Andrej stürmte durch die Tür und zog instinktiv den Kopf ein, als
irgendetwas Großes auf ihn zugeflogen kam und mit einem gewaltigen Krachen an der Wand neben ihm zerbarst. Der Kapitelsaal hatte
sich in ein Schlachtfeld verwandelt. Die Einrichtung war so gründlich zertrümmert, als sei ein Wirbelsturm durch den Raum gerast.
Fahnen, Wandteppiche und Bilder waren von den Wänden gerissen
und zerfetzt, zwei der kostbaren Glasfenster in Stücke zerbrochen.
Ein gutes halbes Dutzend Männer lag verwundet oder bewusstlos
am Boden, doch eine mindestens dreimal so große Anzahl Soldaten
hatte Abu Dun eingekreist und drang von allen Seiten mit Schwertern, Hellebarden und langen Spießen auf ihn ein. Abu Dun wehrte
sich mit verbissener Wut. Jeder seiner Hiebe ließ einen Mann zurücktaumeln oder zusammenbrechen, doch Andrej sah, dass er diesen
Kampf trotz allem nicht gewinnen konnte. Die Männer machten immer rücksichtsloser von ihren Waffen Gebrauch, und so viele Lanzen- und Hellebardenspitzen Abu Dun auch beiseite schlug oder
gleich kurzerhand abhackte, wurde er doch immer wieder getroffen.
Sein Mantel hing in Fetzen und war schwer und dunkel von seinem
eigenen Blut; er watete regelrecht durch eine immer größer werdende
Pfütze. Es war nur noch eine Frage der Zeit, bis er schwer genug
verletzt wurde, um zu Boden zu gehen, und dann war es um ihn geschehen.
»Aufhören!«, schrie Andrej. Er stieß sein Schwert in die Scheide
zurück, packte den ihm am nächsten stehenden Mann und schleuderte ihn einfach zur Seite. Einen Moment später folgten ein zweiter und
ein dritter, doch der Druck auf Abu Dun wurde immer größer. Gleich
zwei Speerspitzen bohrten sich in seine Brust und seinen Oberschenkel.

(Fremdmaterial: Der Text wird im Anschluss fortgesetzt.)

-- ==== Sys2Proof/Tests/Slice0.lean ====
section
/-! SUPPORT. Tests. Expected results come from the spec: words are written out from the encodings of 30_encoding.md R52,
step results from the vectors of 95_test_vectors.md named beside them. The witnesses meet the hypotheses of the statements. -/

namespace Sys2Proof.Tests

open Sys2Proof Sys2Proof.Machine

/-- Reset, a word at 0x200, no key pressed in the next cycle. -/
def start (op : Word) : State := { State.reset.placeWord op with keyInputs := [0#16] }

/-- What one cycle leaves, seen through `f`. -/
def after {α : Type} (s : State) (f : State → α) : Option α :=
  match step s with
  | .next t => some (f t)
  | .fault e => nomatch e
  | .refused _ => none

/-- pc, two registers and what the cycle returned. -/
def seen (x y : Reg) (t : State) : Word × Byte × Byte × CycleResult := (t.pc, t.getV x, t.getV y, t.cycleResult)

/-- A cycle that returned Ok with no flag. -/
def quiet : CycleResult := .ok ⟨false, false, false⟩

/-! ## WellFormed refuses -/

theorem test_wf_refuses_jp : (Instr.jp 0x1000#16).wf = false := by decide
theorem test_wf_refuses_call : (Instr.call 0x1000#16).wf = false := by decide
theorem test_wf_refuses_ldI : (Instr.ldI 0xF000#16).wf = false := by decide
theorem test_wf_refuses_jpV0 : (Instr.jpV0 0x1000#16).wf = false := by decide
theorem test_wf_refuses_drw : (Instr.drw 1 2 16).wf = false := by decide

/-! ## Decoding, a word of every row (R52) -/

theorem test_decode_cls : decodeWord 0b0000_0000_1110_0000#16 = .instr (.cls) := by decide
theorem test_decode_ret : decodeWord 0b0000_0000_1110_1110#16 = .instr (.ret) := by decide
theorem test_decode_jp : decodeWord 0b0001_1010_1011_1100#16 = .instr (.jp 0xABC#16) := by decide
theorem test_decode_call : decodeWord 0b0010_0011_0100_0101#16 = .instr (.call 0x345#16) := by decide
theorem test_decode_seImm : decodeWord 0b0011_0010_0001_0111#16 = .instr (.seImm 2 0x17#8) := by decide
theorem test_decode_sneImm : decodeWord 0b0100_1001_1000_0001#16 = .instr (.sneImm 9 0x81#8) := by decide
theorem test_decode_seReg : decodeWord 0b0101_0001_0010_0000#16 = .instr (.seReg 1 2) := by decide
theorem test_decode_ldImm : decodeWord 0b0110_0011_1010_0101#16 = .instr (.ldImm 3 0xA5#8) := by decide
theorem test_decode_addImm : decodeWord 0b0111_1111_0000_0001#16 = .instr (.addImm 15 0x01#8) := by decide
theorem test_decode_ldReg : decodeWord 0b1000_0001_0010_0000#16 = .instr (.ldReg 1 2) := by decide
theorem test_decode_orReg : decodeWord 0b1000_0001_0010_0001#16 = .instr (.orReg 1 2) := by decide
theorem test_decode_andReg : decodeWord 0b1000_0001_0010_0010#16 = .instr (.andReg 1 2) := by decide
theorem test_decode_xorReg : decodeWord 0b1000_0001_0010_0011#16 = .instr (.xorReg 1 2) := by decide
theorem test_decode_addReg : decodeWord 0b1000_0001_0010_0100#16 = .instr (.addReg 1 2) := by decide
theorem test_decode_subReg : decodeWord 0b1000_0001_0010_0101#16 = .instr (.subReg 1 2) := by decide
theorem test_decode_shr : decodeWord 0b1000_0100_1110_0110#16 = .instr (.shr 4 14) := by decide
theorem test_decode_subn : decodeWord 0b1000_0001_0010_0111#16 = .instr (.subn 1 2) := by decide
theorem test_decode_shl : decodeWord 0b1000_0100_0000_1110#16 = .instr (.shl 4 0) := by decide
theorem test_decode_sneReg : decodeWord 0b1001_0001_0010_0000#16 = .instr (.sneReg 1 2) := by decide
theorem test_decode_ldI : decodeWord 0b1010_0000_0101_0000#16 = .instr (.ldI 0x050#16) := by decide
theorem test_decode_jpV0 : decodeWord 0b1011_1111_0000_1111#16 = .instr (.jpV0 0xF0F#16) := by decide
theorem test_decode_rnd : decodeWord 0b1100_0011_0000_1111#16 = .instr (.rnd 3 0x0F#8) := by decide
theorem test_decode_drw : decodeWord 0b1101_0001_0010_0101#16 = .instr (.drw 1 2 5) := by decide
theorem test_decode_skp : decodeWord 0b1110_0001_1001_1110#16 = .instr (.skp 1) := by decide
theorem test_decode_sknp : decodeWord 0b1110_0001_1010_0001#16 = .instr (.sknp 1) := by decide
theorem test_decode_ldVxDt : decodeWord 0b1111_0011_0000_0111#16 = .instr (.ldVxDt 3) := by decide
theorem test_decode_ldVxK : decodeWord 0b1111_0101_0000_1010#16 = .instr (.ldVxK 5) := by decide
theorem test_decode_ldDtVx : decodeWord 0b1111_0010_0001_0101#16 = .instr (.ldDtVx 2) := by decide
theorem test_decode_ldStVx : decodeWord 0b1111_0000_0001_1000#16 = .instr (.ldStVx 0) := by decide
theorem test_decode_addI : decodeWord 0b1111_0101_0001_1110#16 = .instr (.addI 5) := by decide
theorem test_decode_ldF : decodeWord 0b1111_0010_0010_1001#16 = .instr (.ldF 2) := by decide
theorem test_decode_bcd : decodeWord 0b1111_0011_0011_0011#16 = .instr (.bcd 3) := by decide
theorem test_decode_stRegs : decodeWord 0b1111_0001_0101_0101#16 = .instr (.stRegs 1) := by decide
theorem test_decode_ldRegs : decodeWord 0b1111_0001_0110_0101#16 = .instr (.ldRegs 1) := by decide

/-- R53: illegal words next to legal ones. -/
theorem test_decode_illegal : decodeWord 0x8128#16 = .unknownOpcode 0x8128#16 ∧
    decodeWord 0xE19F#16 = .unknownOpcode 0xE19F#16 ∧ decodeWord 0x00E1#16 = .unknownOpcode 0x00E1#16 := by decide

/-- R38, R49: the high byte lies at the lower address. -/
theorem test_decode_bytes : decodeBytes [0x63#8, 0xA5#8, 0x00#8] = .instr (.ldImm 3 0xA5#8) [0x00#8] ∧
    encodeBytes (.ldImm 3 0xA5#8) = [0x63#8, 0xA5#8] := by decide

theorem test_decodeTableWord : decodeTableWord 16 0xD125 = some (.drw 1 2 5) ∧ decodeTableWord 16 0x0000 = none := by decide

theorem test_withFetchWord_reset : (State.reset.withFetchWord 16 0x63A5).fetch = .word 0x63A5#16 := by decide

theorem test_withFetchWord_halted :
    ((State.reset.raise .stackOverflow).withFetchWord 16 0x00E0).run = .running := by decide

Abu Dun hackte eine der Lanzen mit seinem Schwert ab und
schlug aus der gleichen Bewegung heraus auch den zweiten Angreifer nieder - wobei er immer noch darauf achtete, nur mit der Breitseite seiner Waffe zuzuschlagen, sodass es unter den Männern, die ihn
attackierten, noch immer keine Toten gegeben hatte. Doch diese beiden Wunden - waren selbst für ihn zu schwer, um sie zu ignorieren.
Stöhnend sank er auf die Knie und parierte einen weiteren Hieb instinktiv mit seinem Schwert. Dann biss die axtförmige Klinge einer
Hellebarde so tief in seine Schulter, dass er mit einem gurgelnden
Laut hintenüberfiel.
Andrej ließ sämtliche Rücksicht fahren. Zwei, drei Männer fielen
unter seinen wuchtigen Fausthieben, dann hatte er Abu Dun erreicht,
nahm breitbeinig vor ihm Aufstellung und zog erneut seine Waffe.
»Keinen Schritt weiter!«, drohte er. »Ich töte jeden, der ihm zu nahe
kommt!«
Tatsächlich griffen die Soldaten nicht weiter an; einige von ihnen
wichen sogar ein kleines Stück zurück. Ein Ausdruck von Unsicherheit, Verwirrung und hier und da möglicherweise Furcht begann sich
auf den Gesichtern der Männer auszubreiten. Dennoch machte sich
Andrej nichts vor. Die Frist, die er Abu Dun auf diese Weise verschafft hatte, würde vielleicht dazu ausreichen, ihn wieder auf die
Beine und zu neuen Kräften kommen zu lassen, aber die Übermacht
war einfach zu gewaltig, und es waren keine unerfahrenen Novizen,
sondern Männer aus La Valettes Leibgarde, die ihr Handwerk verstanden. Wenn es hart auf hart kam, würden sie Abu Dun und ihn
töten, ganz gleich, welchen Preis sie dafür zahlen mussten.
»Hört auf!«, rief eine barsche Stimme von der Tür aus. Andrej
wandte mit einem Ruck den Kopf und wollte gerade aufatmen, denn
er erwartete niemand anderes als Sir Oliver zu erblicken, dann aber
weiteten sich seine Augen und aus dem Gefühl vorsichtiger Erleichterung wurde ein umso tieferes Erschrecken. Es war nicht der Engländer, der hereingekommen war, sondern La Valette, und in seiner
Begleitung befand sich niemand anderes als Chevalier de Romegas.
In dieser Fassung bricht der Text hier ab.